-- ==== Sys2Proof/Machine/Frames.lean ====
section
/-! DEFINITION. How the bytes of a selection window are taken (R159 to R161, R168, R169): SELECT rises, and the frame is
discarded or taken; a valid frame's order is taken in the same step, by the meaning its own row has. -/

namespace Sys2Proof.Machine

/-- R160: a discarded frame: it is counted and answered FRAME_ERROR with the first byte taken in. -/
def State.discardFrame (s : State) (l : Link) (first : Byte) : State :=
  (s.onLink l fun c =>
    { c with discarded := if c.discarded < Config.discardedFrameCap then c.discarded + 1 else c.discarded }).answer
    l first .frameError

/-- R167: the link as a valid frame finds it is kept for READ LINK. -/
def State.recordArrival (s : State) (l : Link) : State :=
  s.onLink l fun c => { c with atFrame := { lost := c.lost, window := c.window.map Window.range } }

/-- R161, first step, R169: a LOST link recovers. -/
def State.recover (s : State) (l : Link) : State :=
  if (s.link l).lost then (s.onLink l fun c => { c with lost := false }).addNotices (otherLinks l) .link else s

/-- R161, second step, R168: supervision is renewed if it is enabled. -/
def State.renew (s : State) (l : Link) : State :=
  s.onLink l fun c =>
    { c with
      supervision := c.supervision.map fun p => { p with deadline := some (s.clock + Config.tenths p.period) } }

/-- R161, third step: an order other than LOAD DATA closes the link's window. -/
def State.closeWindow (s : State) (l : Link) (code : Byte) : State :=
  if code = Code.loadData then s else s.onLink l fun c => { c with window := none }

/-- R59, R76, R169: the loss of a link acts, with all its effects, before a frame of that link: the reports of it that are
still on their way are taken by the Allowance Unit and the Saw Sequencer first (DEDUCED, log 37). -/
def State.takeLoss (s : State) (l : Link) : State :=
  (s.takeReport (.linkLossReportAllowance l) (linkLossAllowanceEffect l)).takeReport (.linkLossReportSaw l)
    (linkLossSawEffect l)

/-- R161: what a valid frame does before its order is taken; a loss of the link has acted by then (R169). -/
def State.acceptFrame (s : State) (l : Link) (code : Byte) : State :=
  ((((s.takeLoss l).recordArrival l).recover l).renew l).closeWindow l code

/-- R161, fourth step: the order that a frame carries is taken by its owner. Only what decodeOrder answers comes here, so
the last arm is never reached. -/
def takeOrder (i : Instr) (s : State) : Host.Outcome State Fault Refusal :=
  match i with
  | .null l => execNull l s
  | .readNotices l => execReadNotices l s
  | .setNoticeMask l m => execSetNoticeMask l m s
  | .openWindow l t a b => execOpenWindow l t a b s
  | .loadData l bs => execLoadData l bs s
  | .supervise l p => execSupervise l p s
  | .readLink l => execReadLink l s
  | .readResetCause l => execReadResetCause l s
  | .readStation l => execReadStation l s
  | .ackTrip l => execAckTrip l s
  | .declare l d => execDeclare l d s
  | .claim l o => execClaim l o s
  | .withdraw l n => execWithdraw l n s
  | .release l n => execRelease l n s
  | .readClaim l n => execReadClaim l n s
  | .readTable l t r c => execReadTable l t r c s
  | .confirm l t => execConfirm l t s
  | .reject l t => execReject l t s
  | .feederOn l k => execFeederOn l k s
  | .feederOff l k => execFeederOff l k s
  | .feederClear l k => execFeederClear l k s
  | .readFeeder l k => execReadFeeder l k s
  | .sawStart l => execSawStart l s
  | .sawStop l => execSawStop l s
  | .sawFeed l => execSawFeed l s
  | .sawReturn l => execSawReturn l s
  | .sawHold l => execSawHold l s
  | .sawResume l => execSawResume l s
  | .sawClearFault l => execSawClearFault l s
  | .readSaw l => execReadSaw l s
  | .takeSnapshot l => execTakeSnapshot l s
  | .readSnapshot l => execReadSnapshot l s
  | _ => .next s

/-- R159 to R161: the bytes of a window, once it has closed. -/
def State.takeFrame (s : State) (l : Link) (bytes : List Byte) (oddPulses : Nat) : Host.Outcome State Fault Refusal :=
  match bytes with
  | [] => .next s
  | first :: _ =>
    match judgeFrame bytes oddPulses with
    | none => .next (s.discardFrame l first)
    | some (code, operands) =>
      let s1 := s.acceptFrame l code
      match decodeOrder l code operands with
      | .error st => .next (s1.answer l code st)
      | .ok i => takeOrder i s1

/-- R159: SELECT rises. A window that was open closes and its bytes are taken; while a reset is held, or where no window was
open, only the level changes. -/
def execOrderFrame (l : Link) (bytes : List Byte) (oddPulses : Nat) (s : State) : Host.Outcome State Fault Refusal :=
  let s1 := s.onLink l fun c => { c with selectLow := false, selecting := false, output := none }
  if s.held || !(s.link l).selecting then .next s1 else s1.takeFrame l bytes oddPulses

end Sys2Proof.Machine
end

-*-

Extract every line above exactly as it stands.

_Result for this exercise_:
-- ==== Sys2Proof/Machine/Frames.lean ====
section
/-! DEFINITION. How the bytes of a selection window are taken (R159 to R161, R168, R169): SELECT rises, and the frame is
discarded or taken; a valid frame's order is taken in the same step, by the meaning its own row has. -/

namespace Sys2Proof.Machine

/-- R160: a discarded frame: it is counted and answered FRAME_ERROR with the first byte taken in. -/
def State.discardFrame (s : State) (l : Link) (first : Byte) : State :=
  (s.onLink l fun c =>
    { c with discarded := if c.discarded < Config.discardedFrameCap then c.discarded + 1 else c.discarded }).answer
    l first .frameError

/-- R167: the link as a valid frame finds it is kept for READ LINK. -/
def State.recordArrival (s : State) (l : Link) : State :=
  s.onLink l fun c => { c with atFrame := { lost := c.lost, window := c.window.map Window.range } }

/-- R161, first step, R169: a LOST link recovers. -/
def State.recover (s : State) (l : Link) : State :=
  if (s.link l).lost then (s.onLink l fun c => { c with lost := false }).addNotices (otherLinks l) .link else s

/-- R161, second step, R168: supervision is renewed if it is enabled. -/
def State.renew (s : State) (l : Link) : State :=
  s.onLink l fun c =>
    { c with
      supervision := c.supervision.map fun p => { p with deadline := some (s.clock + Config.tenths p.period) } }

/-- R161, third step: an order other than LOAD DATA closes the link's window. -/
def State.closeWindow (s : State) (l : Link) (code : Byte) : State :=
  if code = Code.loadData then s else s.onLink l fun c => { c with window := none }

/-- R59, R76, R169: the loss of a link acts, with all its effects, before a frame of that link: the reports of it that are
still on their way are taken by the Allowance Unit and the Saw Sequencer first (DEDUCED, log 37). -/
def State.takeLoss (s : State) (l : Link) : State :=
  (s.takeReport (.linkLossReportAllowance l) (linkLossAllowanceEffect l)).takeReport (.linkLossReportSaw l)
    (linkLossSawEffect l)

/-- R161: what a valid frame does before its order is taken; a loss of the link has acted by then (R169). -/
def State.acceptFrame (s : State) (l : Link) (code : Byte) : State :=
  ((((s.takeLoss l).recordArrival l).recover l).renew l).closeWindow l code

/-- R161, fourth step: the order that a frame carries is taken by its owner. Only what decodeOrder answers comes here, so
the last arm is never reached. -/
def takeOrder (i : Instr) (s : State) : Host.Outcome State Fault Refusal :=
  match i with
  | .null l => execNull l s
  | .readNotices l => execReadNotices l s
  | .setNoticeMask l m => execSetNoticeMask l m s
  | .openWindow l t a b => execOpenWindow l t a b s
  | .loadData l bs => execLoadData l bs s
  | .supervise l p => execSupervise l p s
  | .readLink l => execReadLink l s
  | .readResetCause l => execReadResetCause l s
  | .readStation l => execReadStation l s
  | .ackTrip l => execAckTrip l s
  | .declare l d => execDeclare l d s
  | .claim l o => execClaim l o s
  | .withdraw l n => execWithdraw l n s
  | .release l n => execRelease l n s
  | .readClaim l n => execReadClaim l n s
  | .readTable l t r c => execReadTable l t r c s
  | .confirm l t => execConfirm l t s
  | .reject l t => execReject l t s
  | .feederOn l k => execFeederOn l k s
  | .feederOff l k => execFeederOff l k s
  | .feederClear l k => execFeederClear l k s
  | .readFeeder l k => execReadFeeder l k s
  | .sawStart l => execSawStart l s
  | .sawStop l => execSawStop l s
  | .sawFeed l => execSawFeed l s
  | .sawReturn l => execSawReturn l s
  | .sawHold l => execSawHold l s
  | .sawResume l => execSawResume l s
  | .sawClearFault l => execSawClearFault l s
  | .readSaw l => execReadSaw l s
  | .takeSnapshot l => execTakeSnapshot l s
  | .readSnapshot l => execReadSnapshot l s
  | _ => .next s

/-- R159 to R161: the bytes of a window, once it has closed. -/
def State.takeFrame (s : State) (l : Link) (bytes : List Byte) (oddPulses : Nat) : Host.Outcome State Fault Refusal :=
  match bytes with
  | [] => .next s
  | first :: _ =>
    match judgeFrame bytes oddPulses with
    | none => .next (s.discardFrame l first)
    | some (code, operands) =>
      let s1 := s.acceptFrame l code
      match decodeOrder l code operands with
      | .error st => .next (s1.answer l code st)
      | .ok i => takeOrder i s1

/-- R159: SELECT rises. A window that was open closes and its bytes are taken; while a reset is held, or where no window was
open, only the level changes. -/
def execOrderFrame (l : Link) (bytes : List Byte) (oddPulses : Nat) (s : State) : Host.Outcome State Fault Refusal :=
  let s1 := s.onLink l fun c => { c with selectLow := false, selecting := false, output := none }
  if s.held || !(s.link l).selecting then .next s1 else s1.takeFrame l bytes oddPulses

end Sys2Proof.Machine
end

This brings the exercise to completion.